An important consideration for all venture capital investors is the exit strategy. If you buy quoted shares or conventional investment funds you can buy and sell easily. With unquoted investments it is much harder, and particularly so for an individual investor in an EIS scheme who wants to realise his investment after three or four years. The common exit routes are flotation, which presupposes that the company has been successful enough to warrant it, or a trade sale - a takeover of the company you are investing in by another company. With some schemes, "you'll be lucky if you get there", warns David Porter.

In the view of Bestinvest, the Budget changes to VCTs mean that the optimum strategy for maximising up-front tax relief will be to sell after three years. This means that "it will be vital for VCT managers to have in place clear exit strategies", the company says.

'Returns have been mixed, but I'm happy to hold on'

George Galazka, formerly a senior executive with an international bank, took early retirement five years ago.

"I gave up corporate life to spend more time doing things which interest me. I have a private pilot's licence and am also keen on horseracing," he says.

He now keeps in touch with the world of work by acting part-time as a non-executive director, but his other main preoccupation is managing his investment portfolio as a source of income - "making sure my resources cover my lifestyle", as he says. Since 1995 Mr Galazka has held around 7 or 8 per cent of his equity assets in venture capital, principally in VCTs (see box). "Returns have been mixed, to be blunt," he says, but he proclaims himself "happy to hold at this stage".

The tax breaks available in a VCT have been an added attraction to this type of vehicle, and he has been satisfied with his long-term holdings in two of the Baronsmead funds. "They are a competent team who have produced quite respectable performance and are also exemplary in engaging in dialogue with shareholders," says Mr Galazka.



* Venture capital: investment in small, start-up companies, usually with a high risk attached.

Private equity: investing in unquoted companies - some of which may be very large, with a different risk profile to a high-tech start-up.

* Seed capital: investment made at the concept stage of a new business venture.

Start-up capital: money put in during the first three years of the company's life.

Development capital: finance for an established company which needs to expand.

Management buyout: purchase of a business from its owners by the company's existing management.

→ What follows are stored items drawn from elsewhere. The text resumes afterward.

/-! ### `DISI` (R130) -/

/-- A new window replaces an older one, however far that one was counted down. -/
theorem openWindow_tick (k : BitVec 14) (c : Nat) (s : State) : openWindow k (tick c s) = openWindow k s := by
  by_cases h0 : s.disicnt = 0#14
  · rw [tick_zero c h0]
  · by_cases h : c < s.disicnt.toNat
    · rw [tick_of_lt h]; rfl
    · rw [tick_of_le h0 (Nat.le_of_not_lt h)]
      simp only [openWindow, State.setDisi, withBit_withBit]

/-- Settles O34: the cycles of `DISI` itself count against an older window alone. -/
theorem disiLoadsTheCounter : Obligations.DisiLoadsTheCounter := by
  intro s k hnext
  show execDisi k s = _
  rw [execDisi, openWindow_tick, advance_of_next (s := openWindow k s) hnext]
  rfl

/-! ### Software writes of DISICNT (R132) -/

/-- Writing 0 ends a window and clears the stray mark. -/
theorem writeDisicnt_zero {v : Word} (s : State) (h : v.extractLsb' 0 14 = 0#14) : writeDisicnt v s =
    { s with disicnt := 0#14, disicntStray := false, intcon2 := withBit s.intcon2 14 false } := by
  simp only [writeDisicnt, h, if_true, State.setDisi]

/-- In a window another value becomes the count. -/
theorem writeDisicnt_inWindow {v : Word} {s : State} (h : v.extractLsb' 0 14 ≠ 0#14) (ha : s.disiActive = true) :
    writeDisicnt v s = { s with disicnt := v.extractLsb' 0 14 } := by
  simp only [writeDisicnt, if_neg h, if_pos ha]

/-- Outside a window it is a stray write. -/
theorem writeDisicnt_stray {v : Word} {s : State} (h : v.extractLsb' 0 14 ≠ 0#14) (ha : s.disiActive = false) :
    writeDisicnt v s =
      { s with disicnt := v.extractLsb' 0 14, disicntStray := true, strayBound := v.extractLsb' 0 14 } := by
  simp [writeDisicnt, h, ha]

/-- A draw up to a bound. -/
theorem drawUpTo_le (b : BitVec 14) (s : State) : (drawUpTo b s).1.toNat ≤ b.toNat := by
  rw [drawUpTo, BitVec.toNat_ofNat]
  exact (Nat.mod_le _ _).trans (Nat.le_of_lt_succ (Nat.mod_lt _ (Nat.succ_pos _)))

/-- A read of DISICNT after a stray write gives at most the value written. -/
theorem readDisicnt_le {u : State} (h : u.disicntStray = true) :
    (readSfr .disicnt u).1.toNat ≤ u.strayBound.toNat := by
  have hread : (readSfr .disicnt u).1 = 0#2 ++ (drawUpTo u.strayBound u).1 := by simp only [readSfr, if_pos h]
  rw [hread, BitVec.toNat_append]
  simpa using drawUpTo_le u.strayBound u

/-- Settles O44. -/
theorem softwareWriteOfDisicnt : Obligations.SoftwareWriteOfDisicnt := by
  refine fun s v => ⟨fun h => ?_, writeDisicnt_inWindow, fun h ha => ?_⟩
  · rw [show writeSfr .disicnt true v s = _ from writeDisicnt_zero s h]
    exact ⟨rfl, getLsbD_withBit_same (by decide) _ _, rfl⟩
  · rw [show writeSfr .disicnt true v s = _ from writeDisicnt_stray h ha]
    exact ⟨ha, rfl, fun u hu hb => (readDisicnt_le hu).trans (by rw [hb])⟩

end Sys2Proof.Machine
end

section
/-! PROOFS. Control flow, `RESET` and `PWRSAV` (spec/41_referenced_instructions.md R150 to R154, R157). -/

namespace Sys2Proof.Machine

/-! ### Jumps to implemented addresses (R89) -/

/-- A jump to an even implemented address sets pc to it and nothing else. -/
theorem jump_even {p : Pc} {s : State} (he : evenPc p = true) (hp : progImpl s p = true) :
    jump p s = .ok { s with pc := p } := by
  have e := evenTarget_of_even he
  rw [jump_implemented (by rw [e]; exact hp), e]

/-- An even address, as a number. -/
theorem evenPc_iff (p : Pc) : evenPc p = true ↔ p.toNat % 2 = 0 := by
  have h : p.getLsbD 0 = p.toNat.testBit 0 := rfl
  rw [evenPc, h, Nat.testBit_zero]
  simp

/-- Settles O25. -/
theorem nopOnlyAdvances : Obligations.NopOnlyAdvances := by
  intro s high h
  have hstep : doNothing s = .next (tick 1 { s with pc := s.pc + 2#23 }) := by
    rw [doNothing, advance_of_next h]
    rfl
  exact ⟨hstep, hstep⟩

/-- Settles O26. -/
theorem gotoLoadsItsTarget : Obligations.GotoLoadsItsTarget := by
  intro s target he hp
  show execGoto target s = _
  rw [execGoto, jump_even he hp]
  rfl

/-! ### `BRA` (R153, R114 (b)) -/

/-- The target of a branch, over the integers and then modulo 2^23. -/
theorem branchTarget_eq_ofInt (p : Pc) (slit16 : Word) :
    branchTarget p slit16 = BitVec.ofInt 23 ((p.toNat : Int) + 2 + 2 * slit16.toInt) := by
  have hp : BitVec.ofInt 23 (p.toNat : Int) = p := by simp
  rw [BitVec.ofInt_add, BitVec.ofInt_add, BitVec.ofInt_mul, hp]
  rfl

/-- A branch from an even address goes to an even address. -/
theorem branchTarget_even {p : Pc} (h : evenPc p = true) (slit16 : Word) : evenPc (branchTarget p slit16) = true := by
  rw [evenPc_iff] at h ⊢
  simp only [branchTarget, BitVec.toNat_add, BitVec.toNat_mul, BitVec.toNat_ofNat]
  omega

* Enterprise investment schemes (EISs): a high risk tax incentive scheme which allows investment in a single company. Tax incentives include a 20 per cent tax rebate on the cost of the investment, deferral of capital gains tax on the sum invested, and no capital gains tax on gains within the scheme. A loss made in an EIS can be offset against gains elsewhere - a benefit not available with a venture capitalist trust.

* Venture capital trusts (VCTs): funds set up under special legislation to invest in small UK start-ups. They carry attractive tax breaks which help compensate for the level of risk. There is up-front income tax relief of up to 40 per cent. Dividends and capital gains made on the sale of shares as well as capital gains made within the fund are free of tax. The tax breaks mostly benefit large investors, but you can invest in a VCT with as little as £1,000 or as much as £200,000.

* Venture and development capital investment trusts (VDCITs): straightforward investment trusts, without the tax breaks of VCTs, but with greater investment freedom. They can invest in private equity, including larger and non-UK companies. Most investment trusts have savings schemes which allow investments from a £500/£1,000 lump sum or £50 a month.

* Non-specialist investment trusts: investment trusts in generalist sectors that hold part of their portfolio in unquoted investments. This can be a good and relatively low risk way for smaller investors to gain some exposure to private equity.

Direct investment: putting money directly into a business, although the risk is high and the minimum investment is in the tens of thousands. This type of deal is usually set up by a lawyer or accountant acting for one or more clients, often experienced business people who can become involved in the management of the fledgling company.